(Stored data entries)
□ □ □ □ □

-- ==== Sys2Proof/Machine/RegMap.lean ====
section
/-! DEFINITION. RegMap.lean: the register map of BAR0: the place of every register (R546 to R553) and the fields of every
register (the register tables of the chapters; the rule of each table stands beside its row). -/

namespace Sys2Proof.Machine

/-- The registers of the set-up map (R536), one constructor per name; an index picks the instance. -/
inductive Reg where
  | devInfo
  | regStatus
  | tickCfg
  | tickCountLo
  | tickCountHi
  | mainsStatus
  | mainsCount
  | unitStatus
  | strikeStatus
  | signEngStatus
  | cmdCfg
  | cmdScale
  | cmdGain
  | hifDbBaseLo
  | hifDbBaseHi
  | hifCfg
  | hifKick
  | hifStatus
  | hifWdog
  | pwrCtrl
  | pwrStatus
  | pwrEvt
  | pwrPark
  | clkStatus
  | rstCmd
  | rstStatus
  | imgStatus
  | nvsCmd
  | nvsAddr
  | nvsStatus
  | nvsData
  | fltCap
  | fltCapOvf
  | fltCapTickLo
  | fltCapTickHi
  | fltAck
  | fltClear
  | fltCfg
  | fltAlert
  | fltStatus
  | fltLatch
  | fltClass
  | stoStatus
  | stoCfg
  | escStatus
  | escCfg
  | lockStatus
  | lockWait
  | lockCmd
  | lockRejAddr
  | lockPw
  | lockNonce
  | lockResp
  | thermHubcfg
  | thermHubstatus
  | thermChk
  | supplyStatus
  | monCfg
  | monEn
  | monUrgent
  | monStatus
  | monRes
  | temp
  | sqBaseLo
  | sqBaseHi
  | sqCfg
  | sqStatus
  | cqBaseLo
  | cqBaseHi
  | cqCfg
  | cqStatus
  | cqDropped
  | bqBaseLo
  | bqBaseHi
  | bqCfg
  | bqStatus
  | bqDropped
  | msixTable
  | msixPba
  | unitInfo
  | unitLeafLo
  | unitLeafHi
  | unitRef
  | unitRollup
  | unitState
  | strikeInfo
  | strikeKeyLo
  | strikeKeyHi
  | strikeLast
  | canCfg
  | canNbt
  | canDbt
  | canCmd
  | canStatus
  | canErrcnt
  | canErrlog
  | canXfiltId
  | canXfiltMask
  | canRoute
  | linkStatus
  | escMvstatus
  | isenseCalStatus
  | pwmMvcfg
  | pwmPeriod
  | pwmMvstatus
  | gateBst
  | gateMvstatus
  | thermCfg
  | thermStatus
  | trCfg
  | trNtc
  | vbusCfg
  | vbusLim
  | vbusStatus
  | motionDmax
  | motionStill
  | motionInpos
  | motionRebaseLo
  | motionRebaseHi
  | motionStatus
  | swCfg
  | loopCur
  | loopSpd
  | loopPos
  | loopLimit
  | elecCfg
  | driveCfg
  | revCfg
  | axisSafe
  | axisStatus
  | slAlign
  | slRamp
  | slHand
  | slSync
  | slLoss
  | slCatch
  | slObs
  | slObsCfg
  | slStatus
  | isenseCfg
  | isenseScale
  | isenseGain
  | isenseOfs
  | isenseOfsw
  | isenseExtra
  | isenseTrack
  | isenseStatus
  | pwmXcfg
  | pwmXstat
  | pwmOvr
  | pwmStatus
  | gateSc
  | gateAxstatus
  | offtStatus
  | fbCfg
  | hallMap
  | fbZcfg
  | fbSpd
  | fbZlatch
  | fbStatus
  | escSs1
  | escSlsPos
  | escSlsNeg
  | escSlsCfg
  | escSlc
  | escAxstatus
  | signCfg
  | signVmin
  | signCeil
  | signReopen
  | signTbl
  | signStatus
  | fltSticky
  | pwmLegcfg
  | pwmTrig01
  | pwmTrig23
  | gateProfile
  | gateStatus
  | canObj
  deriving DecidableEq, Repr

/-- The place a register lives in (R537, the Domain column of R546 to R553). -/
inductive Dom where
  | aon
  | safe
  | hif
  | disp
  | motion
  | sign
  | bus
  | monitor
  | nvs
  | mv
  deriving DecidableEq, Repr

/-- Access types (R539). `flag` is RW1C of flag bits, `count` is RW1C of a count. -/
inductive Access where
  | ro
  | rw
  | flag
  | count
  | wo
  deriving DecidableEq, Repr

/-- Effect timings (R10). -/
inductive Effect where
  | live
  | boundary
  | staged
  | idle
  deriving DecidableEq, Repr

/-- A field of a register table: bits [lo + width - 1 : lo], access, reset value, effect, and whether scope 1 gates it (R544). -/
structure Field where
  lo     : Nat
  width  : Nat
  access : Access
  reset  : Nat
  effect : Effect
  gated  : Bool
  deriving DecidableEq, Repr

/-- Where the instances of a register stand: instance i at base + stride1 * (i / n2) + stride2 * (i mod n2). -/
structure Place where
  base    : Nat
  stride1 : Nat
  n1      : Nat
  stride2 : Nat
  n2      : Nat
  dom     : Dom
  deriving DecidableEq, Repr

□ □ □ □ □

BRIEF: The answer should consist of all lines from the records above that hold the word "bits".

RESULT OF THIS TASK:
/-- Access types (R539). `flag` is RW1C of flag bits, `count` is RW1C of a count. -/
/-- A field of a register table: bits [lo + width - 1 : lo], access, reset value, effect, and whether scope 1 gates it (R544). -/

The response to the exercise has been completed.